PROBLEM STATEMENT
Could you transcribe every entry exactly, leaving nothing out?
►
theorem hostAccess_bufRead_inside {s : State} {a : Nat} (ha : a < s.params.bufBytes) :
    hostAccess (.bufRead a) s = logRead (.buf a (readByte a s).1) (readByte a s).2 :=
  if_pos ha

theorem hostAccess_bufWrite_outside {s : State} {a : Nat} (v : Byte) (ha : s.params.bufBytes ≤ a) :
    hostAccess (.bufWrite a v) s = refuse s :=
  if_neg (Nat.not_lt.2 ha)

theorem hostAccess_bufRead_outside {s : State} {a : Nat} (ha : s.params.bufBytes ≤ a) :
    hostAccess (.bufRead a) s = refuse s :=
  if_neg (Nat.not_lt.2 ha)

end Sys2Proof.Machine

namespace Sys2Proof

open Machine

/-- Settles O22: BufWrite is `writeByte`, and BufRead of a written byte is `readByte` without a record. -/
theorem bufWriteThenRead : Obligations.BufWriteThenRead := by
  intro s a v ha
  rw [hostAccess_bufWrite_inside v ha]
  refine ⟨Memory.read_write_same s.buf a v, fun b hb => Memory.read_write_other s.buf v hb, rfl, ?_⟩
  intro t hparams hread
  rw [hostAccess_bufRead_inside (hparams ▸ ha), readByte_written hread]
  rfl

/-- Settles O23: BufRead is `readByte`, which records an unwritten byte and goes on with a free value. -/
theorem unwrittenBufReadIsRecorded : Obligations.UnwrittenBufReadIsRecorded := by
  intro s a ha hread
  rw [hostAccess_bufRead_inside ha, readByte_unwritten hread]
  exact ⟨_, _, rfl, fun f => mem_insertRecord, rfl⟩

/-- Settles O24: past the RAM both accesses are `refuse`. -/
theorem outOfRangeAccessIsRefused : Obligations.OutOfRangeAccessIsRefused :=
  fun _ _ v ha => ⟨hostAccess_bufRead_outside ha, hostAccess_bufWrite_outside v ha⟩

end Sys2Proof
end

section
/-! The order of the host's accesses and PERFORM (20_memory.md R64, R72; 44_cipher_engine.md R230). -/

namespace Sys2Proof.Machine

/-! ### When the host waits -/

/-- PERFORM comes before a first pending access that is late or held. -/
theorem nextHostMove_waiting {s : State} (hp : s.phase = .busy)
    (hq : ∀ q ∈ s.host.head?, q.early = false ∨ q.op.held = true) : nextHostMove s = none := by
  cases hh : s.host with
  | nil => exact nextHostMove_nil hh
  | cons q rest =>
    rw [nextHostMove_busy hp hh]
    rcases hq q (by simp [hh]) with hlate | hheld
    · simp [hlate]
    · simp [hheld]

theorem step_waiting {s : State} (hp : s.phase = .busy)
    (hq : ∀ q ∈ s.host.head?, q.early = false ∨ q.op.held = true) : step s = perform s :=
  step_perform hp (nextHostMove_waiting hp hq)

/-! ### What a command can do -/

/-- What the effect of a command can change before its completion (44_cipher_engine.md R242). -/
def EffectOnly (s t : State) : Prop :=
  t = { s with
    eng := t.eng, ctxs := t.ctxs, buf := t.buf, result := t.result, spbox := t.spbox
    spboxBuilt := t.spboxBuilt, faults := t.faults, freeCount := t.freeCount }

theorem EffectOnly.host {s t : State} (h : EffectOnly s t) : t.host = s.host := by rw [h]

theorem ensureBuilt_effectOnly (s : State) : EffectOnly s (ensureBuilt s) := by
  unfold ensureBuilt
  split <;> rfl

theorem EffectOnly.setCtx {s t : State} (h : EffectOnly s t) (c : Nat) (x : Ctx) : EffectOnly s (t.setCtx c x) := by
  rw [h]
  rfl

/-- The key is read, then the schedule derived: SETKEY's effect. -/
theorem setkeyEffect_effectOnly (c : Nat) (s : State) :
    EffectOnly s (deriveSchedule c (memRead s.opSrc s.opLen s).1 (memRead s.opSrc s.opLen s).2) := by
  rw [(deriveSchedule_only c _ _).frame, memRead_frame]
  rfl

theorem transformEnc_effectOnly (c src dst : Nat) (s : State) :
    EffectOnly s (transformBlock (encBlock c) src dst s) := by
  rw [transform_enc_frame]
  rfl

theorem transformDec_effectOnly (c src dst : Nat) (s : State) :
    EffectOnly s (transformBlock (decBlock c) src dst s) := by
  rw [transform_dec_frame]
  rfl

theorem copyTail_decryptBlocks_effectOnly (c src dst nb src' dst' n : Nat) (s : State) :
    EffectOnly s (copyTail src' dst' n (decryptBlocks c src dst nb s)) := by
  rw [copyTail_frame, decryptBlocks_frame]
  rfl

/-- Every command is a list of checks and an effect (60_exceptions.md R283); a reserved one is a check that always
fails (44_cipher_engine.md R240). -/
theorem exec_eq_runCommand (i : Instr) (s : State) :
    ∃ cs f, exec i s = runCommand cs f s ∧ EffectOnly s (f s) := by
  cases i with
  | construct c =>
    rw [exec, execConstruct]
    exact ⟨_, _, rfl, (ensureBuilt_effectOnly s).setCtx c _⟩
  | setkey c =>
    rw [exec, execSetkey]
    exact ⟨_, _, rfl, setkeyEffect_effectOnly c s⟩
  | encrypt c =>
    rw [exec, execEncrypt]
    exact ⟨_, _, rfl, transformEnc_effectOnly c s.opSrc s.opDst s⟩
  | decrypt c =>
    rw [exec, execDecrypt]
    exact ⟨_, _, rfl, transformDec_effectOnly c s.opSrc s.opDst s⟩
  | decryptbuf c =>
    rw [exec, execDecryptbuf]
    exact ⟨_, _, rfl, copyTail_decryptBlocks_effectOnly ..⟩
  | clearkey c =>
    rw [exec, execClearkey]
    exact ⟨_, _, rfl, rfl⟩
  | keysize c =>
    rw [exec, execKeysize]
    exact ⟨_, _, rfl, rfl⟩
  | blocksize c =>
    rw [exec, execBlocksize]
    exact ⟨_, _, rfl, rfl⟩
  | reserved0 c | reserved9 c | reservedA c | reservedB c | reservedC c | reservedD c | reservedE c | reservedF c =>
    exact ⟨[(true, .illegalCommand)], id, rfl, rfl⟩

/-- Every command completes: with an error and no effect, or with its effect. -/
theorem exec_completes (i : Instr) (s : State) :
    (∃ e, exec i s = .next (completeError e s)) ∨ ∃ u, EffectOnly s u ∧ exec i s = .next (completeOk u) := by
  obtain ⟨cs, f, hexec, heffect⟩ := exec_eq_runCommand i s
  obtain ⟨t, ht⟩ := runCommand_next cs f s
  rcases runCommand_cases ht with ⟨e, -, rfl⟩ | ⟨-, rfl⟩
  · exact .inl ⟨e, hexec.trans ht⟩
  · exact .inr ⟨f s, heffect, hexec.trans ht⟩

/-- PERFORM completes every latched word, legal or not (44_cipher_engine.md R230, R231). -/
theorem perform_completes (s : State) :
    (∃ e, perform s = .next (completeError e s)) ∨ ∃ u, EffectOnly s u ∧ perform s = .next (completeOk u) := by
  cases hf : fetch s with
  | instr i =>
    rw [perform_instr hf]
    exact exec_completes i s
  | rejected r => exact .inl ⟨_, perform_rejected hf⟩

/-- PERFORM leaves the core IDLE and the host's pending accesses as they were. -/
theorem perform_idle_host (s : State) : ∃ t, perform s = .next t ∧ t.phase = .idle ∧ t.host = s.host := by
  rcases perform_completes s with ⟨e, h⟩ | ⟨u, hu, h⟩
  · exact ⟨_, h, rfl, rfl⟩
  · exact ⟨_, h, rfl, hu.host⟩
◄
EXERCISE SOLUTION
theorem hostAccess_bufRead_inside {s : State} {a : Nat} (ha : a < s.params.bufBytes) :
    hostAccess (.bufRead a) s = logRead (.buf a (readByte a s).1) (readByte a s).2 :=
  if_pos ha

theorem hostAccess_bufWrite_outside {s : State} {a : Nat} (v : Byte) (ha : s.params.bufBytes ≤ a) :
    hostAccess (.bufWrite a v) s = refuse s :=
  if_neg (Nat.not_lt.2 ha)

theorem hostAccess_bufRead_outside {s : State} {a : Nat} (ha : s.params.bufBytes ≤ a) :
    hostAccess (.bufRead a) s = refuse s :=
  if_neg (Nat.not_lt.2 ha)

end Sys2Proof.Machine

namespace Sys2Proof

open Machine

/-- Settles O22: BufWrite is `writeByte`, and BufRead of a written byte is `readByte` without a record. -/
theorem bufWriteThenRead : Obligations.BufWriteThenRead := by
  intro s a v ha
  rw [hostAccess_bufWrite_inside v ha]
  refine ⟨Memory.read_write_same s.buf a v, fun b hb => Memory.read_write_other s.buf v hb, rfl, ?_⟩
  intro t hparams hread
  rw [hostAccess_bufRead_inside (hparams ▸ ha), readByte_written hread]
  rfl

/-- Settles O23: BufRead is `readByte`, which records an unwritten byte and goes on with a free value. -/
theorem unwrittenBufReadIsRecorded : Obligations.UnwrittenBufReadIsRecorded := by
  intro s a ha hread
  rw [hostAccess_bufRead_inside ha, readByte_unwritten hread]
  exact ⟨_, _, rfl, fun f => mem_insertRecord, rfl⟩

/-- Settles O24: past the RAM both accesses are `refuse`. -/
theorem outOfRangeAccessIsRefused : Obligations.OutOfRangeAccessIsRefused :=
  fun _ _ v ha => ⟨hostAccess_bufRead_outside ha, hostAccess_bufWrite_outside v ha⟩

end Sys2Proof
end

section
/-! The order of the host's accesses and PERFORM (20_memory.md R64, R72; 44_cipher_engine.md R230). -/

namespace Sys2Proof.Machine

/-! ### When the host waits -/

/-- PERFORM comes before a first pending access that is late or held. -/
theorem nextHostMove_waiting {s : State} (hp : s.phase = .busy)
    (hq : ∀ q ∈ s.host.head?, q.early = false ∨ q.op.held = true) : nextHostMove s = none := by
  cases hh : s.host with
  | nil => exact nextHostMove_nil hh
  | cons q rest =>
    rw [nextHostMove_busy hp hh]
    rcases hq q (by simp [hh]) with hlate | hheld
    · simp [hlate]
    · simp [hheld]

theorem step_waiting {s : State} (hp : s.phase = .busy)
    (hq : ∀ q ∈ s.host.head?, q.early = false ∨ q.op.held = true) : step s = perform s :=
  step_perform hp (nextHostMove_waiting hp hq)

/-! ### What a command can do -/

/-- What the effect of a command can change before its completion (44_cipher_engine.md R242). -/
def EffectOnly (s t : State) : Prop :=
  t = { s with
    eng := t.eng, ctxs := t.ctxs, buf := t.buf, result := t.result, spbox := t.spbox
    spboxBuilt := t.spboxBuilt, faults := t.faults, freeCount := t.freeCount }

theorem EffectOnly.host {s t : State} (h : EffectOnly s t) : t.host = s.host := by rw [h]

theorem ensureBuilt_effectOnly (s : State) : EffectOnly s (ensureBuilt s) := by
  unfold ensureBuilt
  split <;> rfl

theorem EffectOnly.setCtx {s t : State} (h : EffectOnly s t) (c : Nat) (x : Ctx) : EffectOnly s (t.setCtx c x) := by
  rw [h]
  rfl

/-- The key is read, then the schedule derived: SETKEY's effect. -/
theorem setkeyEffect_effectOnly (c : Nat) (s : State) :
    EffectOnly s (deriveSchedule c (memRead s.opSrc s.opLen s).1 (memRead s.opSrc s.opLen s).2) := by
  rw [(deriveSchedule_only c _ _).frame, memRead_frame]
  rfl

theorem transformEnc_effectOnly (c src dst : Nat) (s : State) :
    EffectOnly s (transformBlock (encBlock c) src dst s) := by
  rw [transform_enc_frame]
  rfl

theorem transformDec_effectOnly (c src dst : Nat) (s : State) :
    EffectOnly s (transformBlock (decBlock c) src dst s) := by
  rw [transform_dec_frame]
  rfl

theorem copyTail_decryptBlocks_effectOnly (c src dst nb src' dst' n : Nat) (s : State) :
    EffectOnly s (copyTail src' dst' n (decryptBlocks c src dst nb s)) := by
  rw [copyTail_frame, decryptBlocks_frame]
  rfl

/-- Every command is a list of checks and an effect (60_exceptions.md R283); a reserved one is a check that always
fails (44_cipher_engine.md R240). -/
theorem exec_eq_runCommand (i : Instr) (s : State) :
    ∃ cs f, exec i s = runCommand cs f s ∧ EffectOnly s (f s) := by
  cases i with
  | construct c =>
    rw [exec, execConstruct]
    exact ⟨_, _, rfl, (ensureBuilt_effectOnly s).setCtx c _⟩
  | setkey c =>
    rw [exec, execSetkey]
    exact ⟨_, _, rfl, setkeyEffect_effectOnly c s⟩
  | encrypt c =>
    rw [exec, execEncrypt]
    exact ⟨_, _, rfl, transformEnc_effectOnly c s.opSrc s.opDst s⟩
  | decrypt c =>
    rw [exec, execDecrypt]
    exact ⟨_, _, rfl, transformDec_effectOnly c s.opSrc s.opDst s⟩
  | decryptbuf c =>
    rw [exec, execDecryptbuf]
    exact ⟨_, _, rfl, copyTail_decryptBlocks_effectOnly ..⟩
  | clearkey c =>
    rw [exec, execClearkey]
    exact ⟨_, _, rfl, rfl⟩
  | keysize c =>
    rw [exec, execKeysize]
    exact ⟨_, _, rfl, rfl⟩
  | blocksize c =>
    rw [exec, execBlocksize]
    exact ⟨_, _, rfl, rfl⟩
  | reserved0 c | reserved9 c | reservedA c | reservedB c | reservedC c | reservedD c | reservedE c | reservedF c =>
    exact ⟨[(true, .illegalCommand)], id, rfl, rfl⟩

/-- Every command completes: with an error and no effect, or with its effect. -/
theorem exec_completes (i : Instr) (s : State) :
    (∃ e, exec i s = .next (completeError e s)) ∨ ∃ u, EffectOnly s u ∧ exec i s = .next (completeOk u) := by
  obtain ⟨cs, f, hexec, heffect⟩ := exec_eq_runCommand i s
  obtain ⟨t, ht⟩ := runCommand_next cs f s
  rcases runCommand_cases ht with ⟨e, -, rfl⟩ | ⟨-, rfl⟩
  · exact .inl ⟨e, hexec.trans ht⟩
  · exact .inr ⟨f s, heffect, hexec.trans ht⟩

/-- PERFORM completes every latched word, legal or not (44_cipher_engine.md R230, R231). -/
theorem perform_completes (s : State) :
    (∃ e, perform s = .next (completeError e s)) ∨ ∃ u, EffectOnly s u ∧ perform s = .next (completeOk u) := by
  cases hf : fetch s with
  | instr i =>
    rw [perform_instr hf]
    exact exec_completes i s
  | rejected r => exact .inl ⟨_, perform_rejected hf⟩

/-- PERFORM leaves the core IDLE and the host's pending accesses as they were. -/
theorem perform_idle_host (s : State) : ∃ t, perform s = .next t ∧ t.phase = .idle ∧ t.host = s.host := by
  rcases perform_completes s with ⟨e, h⟩ | ⟨u, hu, h⟩
  · exact ⟨_, h, rfl, rfl⟩
  · exact ⟨_, h, rfl, hu.host⟩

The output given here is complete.